Stored data:
-- ==== Sys2Proof/Tests/Slice0.lean ====
section
/-!
SUPPORT. Tests whose expected values stand in spec/95_test_vectors.md or follow from the encoding tables by hand, and
a concrete witness for the hypotheses of every statement that has some.
-/

namespace Sys2Proof.Tests

open Sys2Proof Sys2Proof.Machine

/-! ## Small states -/

/-- The next state of an outcome, if it is one. -/
def after : Host.Outcome State Fault Refusal → Option State
  | .next s => some s
  | .fault _ => none
  | .refused _ => none

/-- The refusal of an outcome, if it is one. -/
def refusal : Host.Outcome State Fault Refusal → Option Refusal
  | .next _ => none
  | .fault _ => none
  | .refused r => some r

/-- The reset state with other rotations (V-ST vectors). -/
def turned (r0 r1 r2 r3 : Letter) : State := { State.reset with rotation := #v[r0, r1, r2, r3] }

/-- The plugboard `MBCDEIGHFJKLAVOPQRSTUNWXYZ` of program P3. -/
def plugP3 : Vector Letter 26 :=
  #v[12, 1, 2, 3, 4, 8, 6, 7, 5, 9, 10, 11, 0, 21, 14, 15, 16, 17, 18, 19, 20, 13, 22, 23, 24, 25]

/-- The M4 engine after the configuration prefix of program P3. -/
def engineP3 : State :=
  { State.reset with
    mode := .m4
    rotorId := #v[.vi, .i, .iv, .gamma]
    rotation := #v[11, 16, 25, 7]
    ring := #v[3, 0, 25, 12]
    reflectorId := .cThin
    plug := plugP3 }

/-- An engine that has not been reset, its registers breaking the invariants. -/
def unresetEngine : State := { State.reset with rotorId := #v[.beta, .ii, .i, .iii], hasBeenReset := false }

/-! ## Well-formedness -/

theorem test_wellFormed_refuses_beta_in_first_ldrot_row : (Instr.ldrot 0 .beta).wellFormed = false := by decide
theorem test_wellFormed_refuses_iii_in_second_ldrot_row : (Instr.ldrotBetaGamma 3 .iii).wellFormed = false := by decide
theorem test_wellFormed_accepts_both_ldrot_rows :
    (Instr.ldrot 3 .viii).wellFormed = true ∧ (Instr.ldrotBetaGamma 0 .beta).wellFormed = true := by decide

/-! ## Decoding: words written out field by field (`op`, `a`, `b`) from 30_encoding.md R60, R63 -/

theorem test_decode_enc : decode 0b00000001_00000000_0000000001000001 = .ok (.enc 0x41) := by decide
theorem test_decode_wire : decode 0b00000010_01000001_0000000001010001 = .ok (.wire 0x41 0x51) := by decide
theorem test_decode_ldrot : decode 0b00000011_00000010_0000000000000111 = .ok (.ldrot 2 .viii) := by decide
theorem test_decode_ldrotBetaGamma : decode 0b00000011_00000011_0000000000001001 = .ok (.ldrotBetaGamma 3 .gamma) := by
  decide
theorem test_decode_setrot : decode 0b00000100_00000001_1000000000000000 = .ok (.setrot 1 0x8000) := by decide
theorem test_decode_setring : decode 0b00000101_00000010_0000000000011011 = .ok (.setring 2 0x001B) := by decide
theorem test_decode_ldref : decode 0b00000110_00000000_0000000000000010 = .ok (.ldref .bThin) := by decide
theorem test_decode_setmode : decode 0b00000111_00000000_0000000000000001 = .ok (.setmode .m4) := by decide
theorem test_decode_reset : decode 0b00001000_00000000_0000000000000000 = .ok .reset := by decide

/-- One word for each reason of R66. -/
theorem test_decode_rejects :
    decode 0b00000000_00000000_0000000000000000 = .error .unknownOpcode ∧
      decode 0b00001001_00000000_0000000000000000 = .error .unknownOpcode ∧
      decode 0b00000001_00000000_0000000101000001 = .error .mustBeZeroBit ∧
      decode 0b00000011_00000000_0000000000001010 = .error .rotorCode := by decide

*WHAT IS REQUIRED:* From the first line to the last, please write out the entries exactly.

*RESPONSE:*
-- ==== Sys2Proof/Tests/Slice0.lean ====
section
/-!
SUPPORT. Tests whose expected values stand in spec/95_test_vectors.md or follow from the encoding tables by hand, and
a concrete witness for the hypotheses of every statement that has some.
-/

namespace Sys2Proof.Tests

open Sys2Proof Sys2Proof.Machine

/-! ## Small states -/

/-- The next state of an outcome, if it is one. -/
def after : Host.Outcome State Fault Refusal → Option State
  | .next s => some s
  | .fault _ => none
  | .refused _ => none

/-- The refusal of an outcome, if it is one. -/
def refusal : Host.Outcome State Fault Refusal → Option Refusal
  | .next _ => none
  | .fault _ => none
  | .refused r => some r

/-- The reset state with other rotations (V-ST vectors). -/
def turned (r0 r1 r2 r3 : Letter) : State := { State.reset with rotation := #v[r0, r1, r2, r3] }

/-- The plugboard `MBCDEIGHFJKLAVOPQRSTUNWXYZ` of program P3. -/
def plugP3 : Vector Letter 26 :=
  #v[12, 1, 2, 3, 4, 8, 6, 7, 5, 9, 10, 11, 0, 21, 14, 15, 16, 17, 18, 19, 20, 13, 22, 23, 24, 25]

/-- The M4 engine after the configuration prefix of program P3. -/
def engineP3 : State :=
  { State.reset with
    mode := .m4
    rotorId := #v[.vi, .i, .iv, .gamma]
    rotation := #v[11, 16, 25, 7]
    ring := #v[3, 0, 25, 12]
    reflectorId := .cThin
    plug := plugP3 }

/-- An engine that has not been reset, its registers breaking the invariants. -/
def unresetEngine : State := { State.reset with rotorId := #v[.beta, .ii, .i, .iii], hasBeenReset := false }

/-! ## Well-formedness -/

theorem test_wellFormed_refuses_beta_in_first_ldrot_row : (Instr.ldrot 0 .beta).wellFormed = false := by decide
theorem test_wellFormed_refuses_iii_in_second_ldrot_row : (Instr.ldrotBetaGamma 3 .iii).wellFormed = false := by decide
theorem test_wellFormed_accepts_both_ldrot_rows :
    (Instr.ldrot 3 .viii).wellFormed = true ∧ (Instr.ldrotBetaGamma 0 .beta).wellFormed = true := by decide

/-! ## Decoding: words written out field by field (`op`, `a`, `b`) from 30_encoding.md R60, R63 -/

theorem test_decode_enc : decode 0b00000001_00000000_0000000001000001 = .ok (.enc 0x41) := by decide
theorem test_decode_wire : decode 0b00000010_01000001_0000000001010001 = .ok (.wire 0x41 0x51) := by decide
theorem test_decode_ldrot : decode 0b00000011_00000010_0000000000000111 = .ok (.ldrot 2 .viii) := by decide
theorem test_decode_ldrotBetaGamma : decode 0b00000011_00000011_0000000000001001 = .ok (.ldrotBetaGamma 3 .gamma) := by
  decide
theorem test_decode_setrot : decode 0b00000100_00000001_1000000000000000 = .ok (.setrot 1 0x8000) := by decide
theorem test_decode_setring : decode 0b00000101_00000010_0000000000011011 = .ok (.setring 2 0x001B) := by decide
theorem test_decode_ldref : decode 0b00000110_00000000_0000000000000010 = .ok (.ldref .bThin) := by decide
theorem test_decode_setmode : decode 0b00000111_00000000_0000000000000001 = .ok (.setmode .m4) := by decide
theorem test_decode_reset : decode 0b00001000_00000000_0000000000000000 = .ok .reset := by decide

/-- One word for each reason of R66. -/
theorem test_decode_rejects :
    decode 0b00000000_00000000_0000000000000000 = .error .unknownOpcode ∧
      decode 0b00001001_00000000_0000000000000000 = .error .unknownOpcode ∧
      decode 0b00000001_00000000_0000000101000001 = .error .mustBeZeroBit ∧
      decode 0b00000011_00000000_0000000000001010 = .error .rotorCode := by decide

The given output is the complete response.